:: Extracted data ::

-- ==== Sys2Proof/Machine/Core.lean ====
section
/-! DEFINITION. The machine the host reads. -/

def Sys2Proof.core : Host.Core :=
  { State := Sys2Proof.Machine.State, Fault := Sys2Proof.Machine.Fault,
    Refusal := Sys2Proof.Machine.Refusal, step := Sys2Proof.Machine.step, reset := Sys2Proof.Machine.State.reset }
end

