-- ==== Sys2Proof/Machine/Combinational.lean ====
section
/-! DEFINITION. The block as the gates 70_reset_and_hazards.md R152 names: 64 hit computations, each a three-way selected
comparison, a 64-input priority encoder, a 64-way selection of the configuration bits, and the one expression of
44_top_level_check.md R100, all on the ports' bits. A second design of the same function: nothing in the machine calls it. -/

namespace Sys2Proof.Machine

/-- The address value of the slot below, 0 for slot 0 (R69), as wiring. -/
def gatePrev (s : State) (i : Fin 64) : Addr :=
  if i.val = 0 then 0#64 else (s.slots.get ⟨i.val - 1, by omega⟩).addr

/-- Slot i's TOR comparators: prev ≤ a < addr, unsigned (R68). -/
def gateTor (s : State) (i : Fin 64) : Bool :=
  (gatePrev s i).ule s.reqAddr && s.reqAddr.ult (s.slots.get i).addr

/-- Slot i's NA4 comparator: a[63:2] = addr[63:2] (R70, "Equivalent test without arithmetic"). -/
def gateNa4 (s : State) (i : Fin 64) : Bool :=
  s.reqAddr.extractLsb' 2 62 == (s.slots.get i).addr.extractLsb' 2 62

/-- Slot i's NAPOT comparator: the bits above the mask are equal, the mask being `w & ~(w + 1)` (R77 (g)); no match for
the mask `MAX` (R74). -/
def gateNapot (s : State) (i : Fin 64) : Bool :=
  let addr := (s.slots.get i).addr
  let w := addr ||| (addr - 1#64)
  let mask := w &&& ~~~(w + 1#64)
  mask != MAX && (s.reqAddr &&& ~~~mask) == (addr &&& ~~~mask)

/-- Slot i's hit: in the table, and the comparison its bits 4:3 select (R46, R82). -/
def gateHit (s : State) (i : Fin 64) : Bool :=
  let cfg := (s.slots.get i).cfg
  decide (i.val < s.nEntries.toNat) &&
    (if cfg.getLsbD 4 then (if cfg.getLsbD 3 then gateNapot s i else gateNa4 s i)
     else (if cfg.getLsbD 3 then gateTor s i else false))

/-- The priority encoder (R82): the lowest slot that hits. -/
def gateEncoder (s : State) : Option (Fin 64) := (List.finRange 64).find? (gateHit s)

/-- The configuration byte the 64-way selection passes on, 0 when nothing hits. -/
def gateConfig (s : State) : Byte :=
  match gateEncoder s with
  | none => 0#8
  | some i => (s.slots.get i).cfg

/-- Output `matched`. -/
def gateMatched (s : State) : Bool := (gateEncoder s).isSome

/-- Output `match_idx`. -/
def gateMatchIdx (s : State) : BitVec 6 :=
  match gateEncoder s with
  | none => 0#6
  | some i => BitVec.ofNat 6 i.val

/-- Output `allowed`: (matched and PERMBIT) or (mode = Machine and not (matched and L)) (R100), PERMBIT being
`cfg[req_op]` (R92). -/
def gateAllowed (s : State) : Bool :=
  (gateMatched s && (gateConfig s).getLsbD s.reqOp.toNat) ||
    (s.reqMode == 3#2 && !(gateMatched s && (gateConfig s).getLsbD 7))

end Sys2Proof.Machine
end

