-- ==== Sys2Proof/Laws/Ops.lean ====
section
/-! SUPPORT. One lemma per shared operation that says everything it can do, to be cited instead of unfolding it. -/

namespace Sys2Proof.Machine

/-! ### Reading the table ports -/

theorem countOk_iff (n : BitVec 7) : countOk n = true ↔ n.toNat ≤ 64 := by
  simp [countOk, maxEntries]

/-- Reading the table answers next exactly on a legal count, and then with the table of the ports. -/
theorem withTable_next_iff (s t : State) (k : Table → State) :
    withTable s k = .next t ↔ countOk s.nEntries = true ∧ t = k s.table := by
  unfold withTable
  split <;> rename_i h <;> simp [h, eq_comm]

/-- Reading the table is refused exactly on a reserved count. -/
theorem withTable_refused_iff (s : State) (k : Table → State) (r : Refusal) :
    withTable s k = .refused r ↔ countOk s.nEntries = false ∧ r = .reservedPortCode .nEntries := by
  unfold withTable
  split <;> rename_i h <;> simp [h, eq_comm]

/-- Reading the table never faults. -/
theorem withTable_ne_fault (s : State) (k : Table → State) (r : Fault) : withTable s k ≠ .fault r :=
  nomatch r

/-- The table of the ports is never longer than the count. -/
theorem State.table_length_le (s : State) : s.table.length ≤ s.nEntries.toNat := by
  simp only [State.table, List.length_take]
  omega

/-- Entry i of the table is slot i, for i below the count. -/
theorem State.table_getElem? (s : State) (i : Fin 64) (h : i.val < s.nEntries.toNat) :
    s.table[i.val]? = some (s.slots.get i) := by
  simp [State.table, h, Vector.get]

/-! ### The meanings -/

/-- CHECK answers next exactly on a legal count, and then with the evaluation delivered. -/
theorem evalCheck_next_iff (o : Operation) (m : Mode) (a : Addr) (s t : State) :
    evalCheck o m a s = .next t ↔
      countOk s.nEntries = true ∧ t = s.withDelivered (evaluate s.table a m o) :=
  withTable_next_iff ..

/-- MATCH answers next exactly on a legal count, and then with the index found. -/
theorem execMatchScan_next_iff (a : Addr) (s t : State) :
    execMatchScan a s = .next t ↔ countOk s.nEntries = true ∧ t = s.withFound (matchEntry s.table a) :=
  withTable_next_iff ..

/-- The three CHECK forms are one evaluation with the operation they name. -/
theorem exec_checkInstr (o : Operation) (m : Mode) (a : Addr) (s : State) :
    exec (checkInstr m a o) s = evalCheck o m a s := by
  cases o <;> rfl

/-! ### The step -/

/-- A step that answers next ran the instruction the presented word decodes to. -/
theorem step_next_iff (s t : State) : step s = .next t ↔ ∃ i, decode s.fetch = .ok i ∧ exec i s = .next t := by
  unfold step
  cases decode s.fetch <;> simp

/-- A step is refused for the port its decoder names, or by the instruction. -/
theorem step_refused_iff (s : State) (r : Refusal) :
    step s = .refused r ↔
      (∃ p, decode s.fetch = .error p ∧ r = .reservedPortCode p) ∨ ∃ i, decode s.fetch = .ok i ∧ exec i s = .refused r := by
  unfold step
  cases decode s.fetch <;> simp [eq_comm]

end Sys2Proof.Machine
end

:::

→ **Task to carry out**
Lines from the one with "they name. -/" through the end of the data: set these down exactly, including both ends and nothing more.

→ **Output below**
/-- The three CHECK forms are one evaluation with the operation they name. -/
theorem exec_checkInstr (o : Operation) (m : Mode) (a : Addr) (s : State) :
    exec (checkInstr m a o) s = evalCheck o m a s := by
  cases o <;> rfl

/-! ### The step -/

/-- A step that answers next ran the instruction the presented word decodes to. -/
theorem step_next_iff (s t : State) : step s = .next t ↔ ∃ i, decode s.fetch = .ok i ∧ exec i s = .next t := by
  unfold step
  cases decode s.fetch <;> simp

/-- A step is refused for the port its decoder names, or by the instruction. -/
theorem step_refused_iff (s : State) (r : Refusal) :
    step s = .refused r ↔
      (∃ p, decode s.fetch = .error p ∧ r = .reservedPortCode p) ∨ ∃ i, decode s.fetch = .ok i ∧ exec i s = .refused r := by
  unfold step
  cases decode s.fetch <;> simp [eq_comm]

end Sys2Proof.Machine
end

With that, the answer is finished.